As compared to true ER model:

·        More tables and, as a consequence, the following:

o   More objects to maintain.

o   More JOINs required in queries.

o   Possibly worse query performance (depending on RDBMS and platform).

Some comments about added costs

Regarding the “costs” noted above …

I do not generally consider these “costs” to be problematic.  I list them above because they are always mentioned in workshops that introduce data vault concepts.  So they need to be addressed.  Here are my thoughts.

Since when is familiarity a driving reason to choose one technology solution over another?  I’ve been in IT for a long time and can personally attest to the rapid (and increasing) rate of change in the field.  To be successful, we must continually learn and adapt.  If familiarity were a valid measure of technology solutions, we would still be storing data in network databases on mainframes that are populated by JCL jobs written in Assembler.

As for the number of tables increasing.  True enough.  But I maintain the following:

·        There are more tables, but maintenance of those tables is reduced as we minimize the types of distinct tables and processes that populate and manage them.  The savings in this regard may outweigh the cost related to increased quantity.

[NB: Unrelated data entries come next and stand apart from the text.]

-- ==== Sys2Proof/Laws/Exec.lean ====
section
/-! SUPPORT. What one command can do, said once: every next state of `exec` is one of the effects below. -/

namespace Sys2Proof.Machine

/-- How a sequence of adapter calls leaves the state `b` it started from: only the trace, the adapter, `FAULT` and the
wait state change. -/
inductive CallEffect (b : State) : State → Prop
  /-- Every call answered `ok`. -/
  | done (cs : List AdpCall) (a : Adapter) :
      CallEffect b (respond .ok { b with trace := b.trace ++ cs.map Event.call, adapter := a })
  /-- The last call answered `fail(sig)`. -/
  | failed (cs : List AdpCall) (a : Adapter) (sig : AdpSignal) :
      CallEffect b (raise (.adapterFailure sig) { b with trace := b.trace ++ cs.map Event.call, adapter := a })
  /-- The call was an `awaitCompletion` that has not been answered: never, or not before its transmission completes. -/
  | waiting (a : Adapter) (p : PortState)
      (hp : p = .unanswered ∨ p = .holding ∧ a.isReference = true ∧ b.adapter = a) :
      CallEffect b { b with trace := b.trace ++ [.call .awaitCompletion], adapter := a, port := p }

/-- What one command can do to the state. -/
inductive Effect (s : State) : State → Prop
  | raised (e : Err) (h : e.cause ≠ .adapterFailure) : Effect s (raise e s)
  | created (o : ChannelOrder) (n : Nat) (hl : s.life = .empty) (hn : n ≤ s.cfg.nMax.val) :
      Effect s (respond .ok { s.createBuffer o n with life := .core })
  | pixel (i : Nat) (c : PixelColor) (hl : s.life ≠ .empty) (hi : i < s.num) :
      Effect s (respond .ok { s with slots := s.slots.write i c })
  | option (b : Bool) (hl : s.life ≠ .empty) : Effect s (respond .ok { s with opt := b })
  | encoded (hl : s.life ≠ .empty) :
      Effect s (respond .ok { s.emit (.frame s.encodedFrame) with scan := 0 })
  | inited (o : ChannelOrder) (n : Nat) (dz d1 f rd : Word) (t : State) (hl : s.life = .empty)
      (hn : n ≤ s.cfg.nMax.val) (h : CallEffect (s.committed o n dz d1 f rd) t) : Effect s t
  | started (t : State) (hl : s.life = .facade) (h : CallEffect { s with scan := 0 } t) : Effect s t
  | forwarded (t : State) (hl : s.life = .facade) (h : CallEffect s t) : Effect s t

/-- A forwarded call has a call's effect. -/
theorem forward_effect {c : AdpCall} {s t : State} (h : forward c s = .next t) : CallEffect s t := by
  change takeAnswer c (s.emit (.call c)) (fun s => .next (respond .ok s)) = _ at h
  rcases takeAnswer_cases c (s.emit (.call c)) fun s => .next (respond .ok s) with
    ⟨a, -, h'⟩ | ⟨sig, a, -, h'⟩ | ⟨a, rfl, -, h'⟩ | ⟨rfl, hr, -, h'⟩ | ⟨-, -, h'⟩ <;> rw [h'] at h
  · injection h with h; subst h; exact .done [c] a
  · injection h with h; subst h; exact .failed [c] a sig
  · injection h with h; subst h; exact .waiting a _ (.inl rfl)
  · injection h with h; subst h; exact .waiting s.adapter _ (.inr ⟨rfl, hr, rfl⟩)
  · cases h

/-- A forwarded call other than `awaitCompletion` is answered. -/
theorem forward_answered {c : AdpCall} (hc : c ≠ .awaitCompletion) {s t : State} (h : forward c s = .next t) :
    t.port = s.port := by
  change takeAnswer c (s.emit (.call c)) (fun s => .next (respond .ok s)) = _ at h
  rcases takeAnswer_cases c (s.emit (.call c)) fun s => .next (respond .ok s) with
    ⟨a, -, h'⟩ | ⟨sig, a, -, h'⟩ | ⟨a, hc', -, h'⟩ | ⟨hc', -, -, h'⟩ | ⟨-, -, h'⟩ <;> rw [h'] at h
  · injection h with h; subst h; rfl
  · injection h with h; subst h; rfl
  · exact absurd hc' hc
  · exact absurd hc' hc
  · cases h

/-- The two calls of INIT have a call sequence's effect, and both are answered. -/
theorem initCalls_effect {s t : State}
    (h : (callAdapter .initialise s fun s => callAdapter (.configurePattern s.pattern) s fun s => .next (respond .ok s)) =
      .next t) :
    CallEffect s t ∧ t.port = s.port := by
  change takeAnswer .initialise (s.emit (.call .initialise))
    (fun s => forward (.configurePattern s.pattern) s) = _ at h
  rcases takeAnswer_cases .initialise (s.emit (.call .initialise)) fun s => forward (.configurePattern s.pattern) s with
    ⟨a, -, h'⟩ | ⟨sig, a, -, h'⟩ | ⟨a, hc, -, h'⟩ | ⟨hc, -, -, h'⟩ | ⟨-, -, h'⟩ <;> rw [h'] at h
  · generalize hb : ({ s.emit (.call .initialise) with adapter := a } : State) = b at h
    change takeAnswer (.configurePattern b.pattern) (b.emit (.call (.configurePattern b.pattern)))
      (fun s => .next (respond .ok s)) = _ at h
    rcases takeAnswer_cases (.configurePattern b.pattern) (b.emit (.call (.configurePattern b.pattern)))
      fun s => .next (respond .ok s) with
      ⟨a', -, h'⟩ | ⟨sig, a', -, h'⟩ | ⟨a', hc, -, h'⟩ | ⟨hc, -, -, h'⟩ | ⟨-, -, h'⟩ <;> rw [h'] at h
    · injection h with h
      subst hb; subst h
      exact ⟨by simpa [State.emit, State.pattern] using CallEffect.done (b := s) [.initialise, .configurePattern s.pattern] a', rfl⟩
    · injection h with h
      subst hb; subst h
      exact ⟨by simpa [State.emit, State.pattern] using CallEffect.failed (b := s) [.initialise, .configurePattern s.pattern] a' sig, rfl⟩
    · cases hc
    · cases hc
    · cases h
  · injection h with h; subst h; exact ⟨.failed [.initialise] a sig, rfl⟩
  · cases hc
  · cases hc
  · cases h

/-- A set of one slot has an effect of the list. -/
theorem setPixel_effect {index : Int} {c : PixelColor} {s t : State} (h : setPixel index c s = .next t) :
    Effect s t := by
  rcases setPixel_cases index c s with ⟨e, he, h'⟩ | ⟨hl, h0, hn, h'⟩ <;> rw [h'] at h <;> injection h with h <;> subst h
  · exact .raised e he
  · exact .pixel _ c hl (by omega)

/-- A set of one slot behind a colour-word check has an effect of the list. -/
theorem colourSet_effect {cw : Word} {index : Int} {c : PixelColor} {s t : State}
    (h : requireColour cw s (setPixel index c s) = .next t) : Effect s t := by
  unfold requireColour at h
  rcases require_cases (highByte cw = 0#8) (.illegalCommand cw) s (setPixel index c s) with ⟨-, h'⟩ | ⟨-, h'⟩ <;>
    rw [h'] at h
  · exact setPixel_effect h
  · injection h with h; subst h; exact .raised _ (by simp [Err.cause])

/-- Every next state of a command is one of the effects. -/
theorem exec_effect {i : Instr} {s t : State} (h : exec i s = .next t) : Effect s t := by
  cases i with
  | create ord n =>
    simp only [exec, execCreate] at h
    rcases withConstructor_cases ord (signed n) s fun o n => .next (respond .ok { s.createBuffer o n with life := .core })
      with ⟨e, he, h'⟩ | ⟨o, hl, -, h0, hn, h'⟩ <;> rw [h'] at h <;> injection h with h <;> subst h
    · exact .raised e he
    · exact .created o _ hl (by omega)
  | setpxP index cw => exact colourSet_effect h
  | setpxC index cw => exact colourSet_effect h
  | setpxA index cw => exact setPixel_effect h
  | setpxmP x y w cw => exact colourSet_effect h
  | setpxmC x y w cw => exact colourSet_effect h
  | setpxmA x y w cw => exact setPixel_effect h
  | setopt flag =>
    simp only [exec, execSetopt, requireBuffer] at h
    rcases require_cases (s.life ≠ .empty) (.illegalState s.life) s (.next (respond .ok { s with opt := flag })) with
      ⟨hl, h'⟩ | ⟨-, h'⟩ <;> rw [h'] at h <;> injection h with h <;> subst h
    · exact .option flag hl
    · exact .raised _ (by simp [Err.cause])
  | encode =>
    simp only [exec, execEncode, requireBuffer] at h
    rcases require_cases (s.life ≠ .empty) (.illegalState s.life) s
      (.next (respond .ok { s.emit (.frame s.encodedFrame) with scan := 0 })) with
      ⟨hl, h'⟩ | ⟨-, h'⟩ <;> rw [h'] at h <;> injection h with h <;> subst h
    · exact .encoded hl
    · exact .raised _ (by simp [Err.cause])
  | init ord n dz d1 f rd =>
    simp only [exec, execInit] at h
    rcases withConstructor_cases ord (signed n) s fun o n =>
        callAdapter .initialise (s.committed o n dz d1 f rd) fun s =>
        callAdapter (.configurePattern s.pattern) s fun s => .next (respond .ok s)
      with ⟨e, he, h'⟩ | ⟨o, hl, -, h0, hn, h'⟩ <;> rw [h'] at h
    · injection h with h; subst h; exact .raised e he
    · exact .inited o _ dz d1 f rd t hl (by omega) (initCalls_effect h).1
  | start =>
    simp only [exec, execStart, requireFacade] at h
    rcases require_cases (s.life = .facade) (.illegalState s.life) s
      (forward (.send s.encodedFrame) { s with scan := 0 }) with ⟨hl, h'⟩ | ⟨-, h'⟩ <;> rw [h'] at h
    · exact .started t hl (forward_effect h)
    · injection h with h; subst h; exact .raised _ (by simp [Err.cause])
  | wait =>
    simp only [exec, execWait, requireFacade] at h
    rcases require_cases (s.life = .facade) (.illegalState s.life) s (forward .awaitCompletion s) with
      ⟨hl, h'⟩ | ⟨-, h'⟩ <;> rw [h'] at h
    · exact .forwarded t hl (forward_effect h)
    · injection h with h; subst h; exact .raised _ (by simp [Err.cause])
  | cleanup =>
    simp only [exec, execCleanup, requireFacade] at h
    rcases require_cases (s.life = .facade) (.illegalState s.life) s (forward .teardown s) with
      ⟨hl, h'⟩ | ⟨-, h'⟩ <;> rw [h'] at h
    · exact .forwarded t hl (forward_effect h)
    · injection h with h; subst h; exact .raised _ (by simp [Err.cause])

/-- A call sequence leaves every register but `FAULT` alone. -/
theorem CallEffect.frame {b t : State} (h : CallEffect b t) :
    t = { b with fault := t.fault, port := t.port, trace := t.trace, adapter := t.adapter } := by
  cases h <;> rfl

/-- What a call sequence emits: its calls, and then `OK`, `ERR` or nothing yet. -/
theorem CallEffect.emitted {b t : State} (h : CallEffect b t) :
    ∃ cs : List AdpCall,
      (t.trace = b.trace ++ cs.map Event.call ++ [.response .ok] ∧ t.fault = b.fault ∧ t.port = b.port) ∨
      (∃ sig, t.trace = b.trace ++ cs.map Event.call ++ [.response (.err (.adapterFailure sig))] ∧
        t.fault = stickyFault b.fault .adapterFailure ∧ t.port = b.port) ∨
      (t.trace = b.trace ++ cs.map Event.call ∧ t.fault = b.fault ∧ cs = [.awaitCompletion] ∧
        (t.port = .unanswered ∨ t.port = .holding ∧ t.adapter.isReference = true)) := by
  cases h with
  | done cs a => exact ⟨cs, .inl ⟨by simp, rfl, rfl⟩⟩
  | failed cs a sig => exact ⟨cs, .inr (.inl ⟨sig, by simp, rfl, rfl⟩)⟩
  | waiting a p hp =>
    exact ⟨[.awaitCompletion], .inr (.inr ⟨rfl, rfl, rfl, hp.imp_right fun h => ⟨h.1, h.2.1⟩⟩)⟩

/-- What a command emits last and what it makes of `FAULT`: an `ERR` with the first cause recorded, an `OK`, or calls that
are not all answered yet. -/
theorem Effect.emitted {s t : State} (h : Effect s t) :
    (∃ es e, t.trace = s.trace ++ es ++ [.response (.err e)] ∧ t.fault = stickyFault s.fault e.cause) ∨
    (∃ es, t.trace = s.trace ++ es ++ [.response .ok] ∧ t.fault = s.fault) ∨
    (∃ cs : List AdpCall, t.trace = s.trace ++ cs.map Event.call ∧ t.fault = s.fault) := by
  have calls {b : State} (hb : b.trace = s.trace) (hf : b.fault = s.fault) (h : CallEffect b t) :
      (∃ es e, t.trace = s.trace ++ es ++ [.response (.err e)] ∧ t.fault = stickyFault s.fault e.cause) ∨
      (∃ es, t.trace = s.trace ++ es ++ [.response .ok] ∧ t.fault = s.fault) ∨
      (∃ cs : List AdpCall, t.trace = s.trace ++ cs.map Event.call ∧ t.fault = s.fault) := by
    rw [← hb, ← hf]
    obtain ⟨cs, ⟨h1, h2, -⟩ | ⟨sig, h1, h2, -⟩ | ⟨h1, h2, -, -⟩⟩ := h.emitted
    · exact .inr (.inl ⟨_, h1, h2⟩)
    · exact .inl ⟨_, _, h1, h2⟩
    · exact .inr (.inr ⟨cs, h1, h2⟩)
  cases h with
  | raised e => exact .inl ⟨[], e, by simp, rfl⟩
  | encoded => exact .inr (.inl ⟨[.frame s.encodedFrame], by simp, rfl⟩)
  | inited o n dz d1 f rd t hl hn h => exact calls (b := s.committed o n dz d1 f rd) rfl rfl h
  | started t hl h => exact calls (b := { s with scan := 0 }) rfl rfl h
  | forwarded t hl h => exact calls rfl rfl h
  | _ => exact .inr (.inl ⟨[], by simp, rfl⟩)

end Sys2Proof.Machine
end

·        There are more JOINs, but only in the views that expose the data to the users.  (I strongly advocate that all such access be done through views.) Therefore, it is only the technical staff that is faced with “more JOINs”, but these are technically savvy folks that are quite capable of writing JOINs.  And they only need to do it once … when defining the view.

·       Performance will not necessarily be worse.  The tables will be more compact, with more records per block and page of storage, which makes the query engine more performant.  I agree that performance will generally be worse if you need to recompose the entire asset (all attributes and relationships).  But that is very rarely the case.  Case studies show that most queries in a data warehouse use only a few of the attributes available for any given entity.  If only a few are needed, performance may very well be better!